— Exercise goal —
If a line in the entries contains the string "execDang", include that line in your answer.

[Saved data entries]
[Start of section]

-- ==== Sys2Proof/Machine/Script.lean ====
section
/-! DEFINITION. The script pseudo-operations (30_encoding.md R103): RX, RXFRAME, FRAME, DECODE, SETTLE, as compositions of single operations; and the operation the state itself selects (R100). -/

namespace Sys2Proof.Machine

/-- `RX b0 b1 … bn`: one TA.RXB step for each byte, in order (R102). -/
def landAll (bytes : List Byte) (s : State) : Result :=
  match bytes with
  | [] => .next s
  | b :: rest => andThen (execTaRxb b s) fun t => landAll rest t

/-- Serve the pending notification, if there is one (R103). -/
def serveIfPending (s : State) : Result := if s.rxcPend then execRxc s else .next s

/-- One enabled operation of the task in phase `p`, none in another phase. -/
def whenPhase (p : Phase) (f : State → Result) (s : State) : Result := if s.tph = p then f s else .next s

/-- `DECODE` (R103): DPOLL, and if it found READY = 1: DCLR, DSYNC, DCSUM if enabled, DANG if enabled, DFLIP. Nothing
where the task is not at its poll (log entry 9). -/
def decodeOnce (s : State) : Result :=
  if s.tph = .dPoll then
    andThen (execDpoll s) fun t1 =>
    andThen (whenPhase .dClr execDclr t1) fun t2 =>
    andThen (whenPhase .dSync execDsync t2) fun t3 =>
    andThen (whenPhase .dCsum execDcsum t3) fun t4 =>
    andThen (whenPhase .dAng execDang t4) fun t5 =>
    whenPhase .dFlip execDflip t5
  else .next s

/-- The operation selected by the state when nothing is scripted (R100 "selected when"; RP before TASK, R218(a); log
entry 7). None in T_IDLE: START needs the host's pulse. -/
def State.selected (s : State) : Option Instr :=
  if s.rxcPend then some .rxc
  else
    match s.tph with
    | .tIdle => none
    | .tWait => some .waits
    | .dPoll => some .dpoll
    | .dClr => some .dclr
    | .dSync => some .dsync
    | .dCsum => some .dcsum
    | .dAng => some .dang
    | .dFlip => some .dflip

/-- R103 `SETTLE` stops here: no notification is pending and the next task step "would change nothing". -/
def State.settled (s : State) : Bool :=
  !s.rxcPend &&
    match s.tph with
    | .tIdle => true
    | .tWait => decide (s.link ≠ .streaming)
    | .dPoll => !s.ready
    | .dClr => false
    | .dSync => false
    | .dCsum => false
    | .dAng => false
    | .dFlip => false

/-- The task operation of the state's phase; nothing in T_IDLE. -/
def taskStep (s : State) : Result :=
  match s.tph with
  | .tIdle => .next s
  | .tWait => execWaits s
  | .dPoll => execDpoll s
  | .dClr => execDclr s
  | .dSync => execDsync s
  | .dCsum => execDcsum s
  | .dAng => execDang s
  | .dFlip => execDflip s

/-- `SETTLE` with a bound on the task steps. -/
def settleTask (fuel : Nat) (s : State) : Result :=
  match fuel with
  | 0 => .next s
  | n + 1 => if s.settled then .next s else andThen (taskStep s) fun t => settleTask n t

/-- `SETTLE` (R103): serve RXC if pending, then run TASK steps until the next would change nothing. Sixteen steps are
enough: a decode in progress and the one frame that may follow it. -/
def settle (s : State) : Result := andThen (serveIfPending s) fun t => settleTask 16 t

/-- R103 `FRAME(q, cab)`: the in-sync, checksum-correct frame with angle q and the 80 cabin bytes. -/
def frameBytes (q : BitVec 16) (cab : List Byte) : List Byte :=
  let lo := q.setWidth 8
  let hi := (q >>> 8).setWidth 8
  let ck := cab.foldl (· ^^^ ·) (lo ^^^ hi)
  [0xA0#8 ||| (ck &&& 0x0F#8), 0x50#8 ||| (ck >>> 4), lo, hi] ++ cab

end Sys2Proof.Machine
end

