/-- R20: a register is written by no operation but those of its row (RESET and the record schedules apart); the parameters and the script by none. -/
def Obligations.RegistersAreWrittenOnlyByTheirOperations : Prop :=
  ∀ (i : Instr) (s t : State), isRecord i = false → i ≠ .reset → exec i s = .next t →
    ((∀ b, i ≠ .taRxb b) → t.pool = s.pool ∧ t.desc = s.desc) ∧
    (i ∉ [.start, .rxcHsok, .rxc] → t.link = s.link) ∧
    (i ∉ [.rxcFrame, .dclr, .rxc] → t.ready = s.ready) ∧
    (i ∉ [.rxcFrame, .rxc] → t.widx = s.widx) ∧
    (i ≠ .dflip → t.ridx = s.ridx) ∧
    (i ∉ [.start, .waits, .dpoll, .dclr, .dsync, .dcsum, .dang, .dflip] → t.tph = s.tph) ∧
    ((∀ sp b n, i ≠ .taArm sp b n) → i ∉ [.start, .rxcHsok, .rxcFrame, .rxcOvr, .rxc] →
      t.rxsp = s.rxsp ∧ t.rxbase = s.rxbase ∧ t.rxlen = s.rxlen ∧
      ((∀ b, i ≠ .taRxb b) → t.rxa = s.rxa ∧ t.rxcnt = s.rxcnt)) ∧
    ((∀ b, i ≠ .taRxb b) → i ∉ [.rxcIdle, .rxcHsok, .rxcHsbad, .rxcFrame, .rxcOvr, .rxc] → t.rxcPend = s.rxcPend) ∧
    (i ≠ .dang → t.pubAngleQ6 = s.pubAngleQ6 ∧ t.pubValid = s.pubValid ∧ t.cntAcc = s.cntAcc) ∧
    (i ∉ [.dsync, .dcsum, .dang] → t.dstat = s.dstat) ∧
    (i ≠ .dsync → t.cntSync = s.cntSync) ∧
    (i ≠ .dcsum → t.cntCsum = s.cntCsum) ∧
    (i ∉ [.rxcOvr, .rxc] → t.cntOvr = s.cntOvr) ∧
    (i ∉ [.rxcHsbad, .rxc] → t.cntHsbad = s.cntHsbad) ∧
    t.cfg = s.cfg ∧ t.script = s.script

/-! ## Stalls and lost bytes -/

/-- R145, R250(c): after a mismatch nothing but RESET changes the link state, the published angle or any other service of the block. -/
def Obligations.HandshakeMismatchStallsForEver : Prop :=
  ∀ (i : Instr) (s t : State),
    (BlockInv s → exec .rxcHsbad s = .next t → StallMismatch t) ∧
    (StallMismatch s → ownStep i = true → i ≠ .reset → exec i s = .next t → StallMismatch t ∧ SameService s t)

/-- R165, R250(d): after an overrun under `halt` nothing is armed again; once the unread frame is decoded nothing but RESET changes the service. -/
def Obligations.HaltedReceptionNeverResumes : Prop :=
  ∀ (i : Instr) (s t : State),
    (s.cfg.ovrPolicy = .halt → BlockInv s → exec .rxcOvr s = .next t → ReceptionOver t) ∧
    (ReceptionOver s → s.tph ≠ .tIdle → ownStep i = true → i ≠ .reset → exec i s = .next t →
      ReceptionOver t ∧ t.tph ≠ .tIdle ∧ t.pool = s.pool ∧ t.widx = s.widx) ∧
    (StallHalt s → ownStep i = true → i ≠ .reset → exec i s = .next t → StallHalt t ∧ SameService s t)

/-- R250(a), (b), (e): a block that is not started, or whose sensor is silent, stays where it is. -/
def Obligations.SilentBlockStaysWhereItIs : Prop :=
  ∀ (i : Instr) (s t : State), ownStep i = true → i ≠ .reset → exec i s = .next t →
    (StallIdle s → i ≠ .start → StallIdle t ∧ SameService s t) ∧
    (StallSilent s → (∀ b, i ≠ .taRxb b) → isRecord i = false → StallSilent t ∧ SameService s t) ∧
    (StallMidFrame s → (∀ b, i ≠ .taRxb b) → isRecord i = false → StallMidFrame t ∧ SameService s t)

/-- R124, R247, R248: with P2 and P3 a byte, alone or in a record, is lost only in a block that has stopped receiving. -/
def Obligations.PromptServiceLosesNoByte : Prop :=
  ∀ (x : Sensor) (i : Instr) (s t : State) (b : Byte), BlockInv s → P2 s i → P3 x s i → exec i s = .next t →
    .lost b ∈ newEvents s t → StallMismatch s ∨ ReceptionOver s

/-- R103 SETTLE ends: from a state of the invariant it reaches a state in which no notification is pending and the next task step would change nothing. -/
def Obligations.SettleReachesASettledState : Prop :=
  ∀ s : State, BlockInv s → ∃ t, settle s = .next t ∧ t.settled = true ∧ BlockInv t

/-! ## Views and ports -/

/-- R30, R191: the views of the published angle are its slices, and the degrees are the whole part plus 64ths. -/
def Obligations.AngleViews : Prop :=
  ∀ s : State, s.pubAngleQ6.toNat = 32768 * s.sFlag.toNat + s.angle15.toNat ∧
    s.pubAngleQ6.toNat = 64 * s.angleDegInt.toNat + s.angleDegFrac.toNat ∧
    degrees s.pubAngleQ6 = (s.angleDegInt.toNat : Rat) + (s.angleDegFrac.toNat : Rat) / 64 ∧
    (s.pubValid = false → s.publishedAngle = none) ∧ (s.pubValid = true → s.publishedAngle = some s.pubAngleQ6)

/-- R38: `angle_pub` pulses in the step of DANG and of no other single operation, and with it the port shows the new angle. That the pulse is read off the trace is the model's choice (log entry 17). -/
def Obligations.AnglePulseMarksDang : Prop :=
  ∀ (i : Instr) (s t : State), isRecord i = false → exec i s = .next t →
    (anglePub s t = true ↔ i = .dang) ∧
    (anglePub s t = true → t.outputs.angleValid = true ∧ t.outputs.dstat = 1 ∧ .pub t.outputs.angleQ6 ∈ newEvents s t) ∧
    (∀ q, .pub q ∈ newEvents s t → t.outputs.angleQ6 = q)

/-! ## Under the premises -/

/-- R243: in every schedule of XRX's own operations that meets P1, P2, P3 and P4, from a block that is not started, with a sensor whose answer matches: no byte is lost, no frame overruns, reception never ends, and once the block has settled every whole frame that arrived has been decoded. -/
def Obligations.EveryFrameIsDecodedUnderThePremises : Prop :=
  ∀ (x : Sensor) (is : List Instr) (s t : State), BlockInv s → LockStep s → s.link = .idle →
    x.descriptor.length = 7 → x.descriptor[6]? = some 0x82 → x.Delivers is →
    (∀ i ∈ is, ownStep i = true ∧ i ≠ .reset) →
    Along P1 is s → Along P2 is s → Along (P3 x) is s → P4 x.frames →
    runInstrs is s = .next t →
      (∀ b, .lost b ∉ newEvents s t) ∧ t.cntOvr = s.cntOvr ∧ t.cntHsbad = s.cntHsbad ∧
      (t.link ≠ .idle → t.rxa = true ∨ t.rxcPend = true) ∧
      (t.settled = true →
        Tallied s t
          ((x.frames.take (((is.flatMap received).length - 7) / 84)).map fun f => decodeFrame fun i => f.getD i 0))
end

[End of section]

— Task output —
    andThen (whenPhase .dAng execDang t4) fun t5 =>
  | .dAng => execDang s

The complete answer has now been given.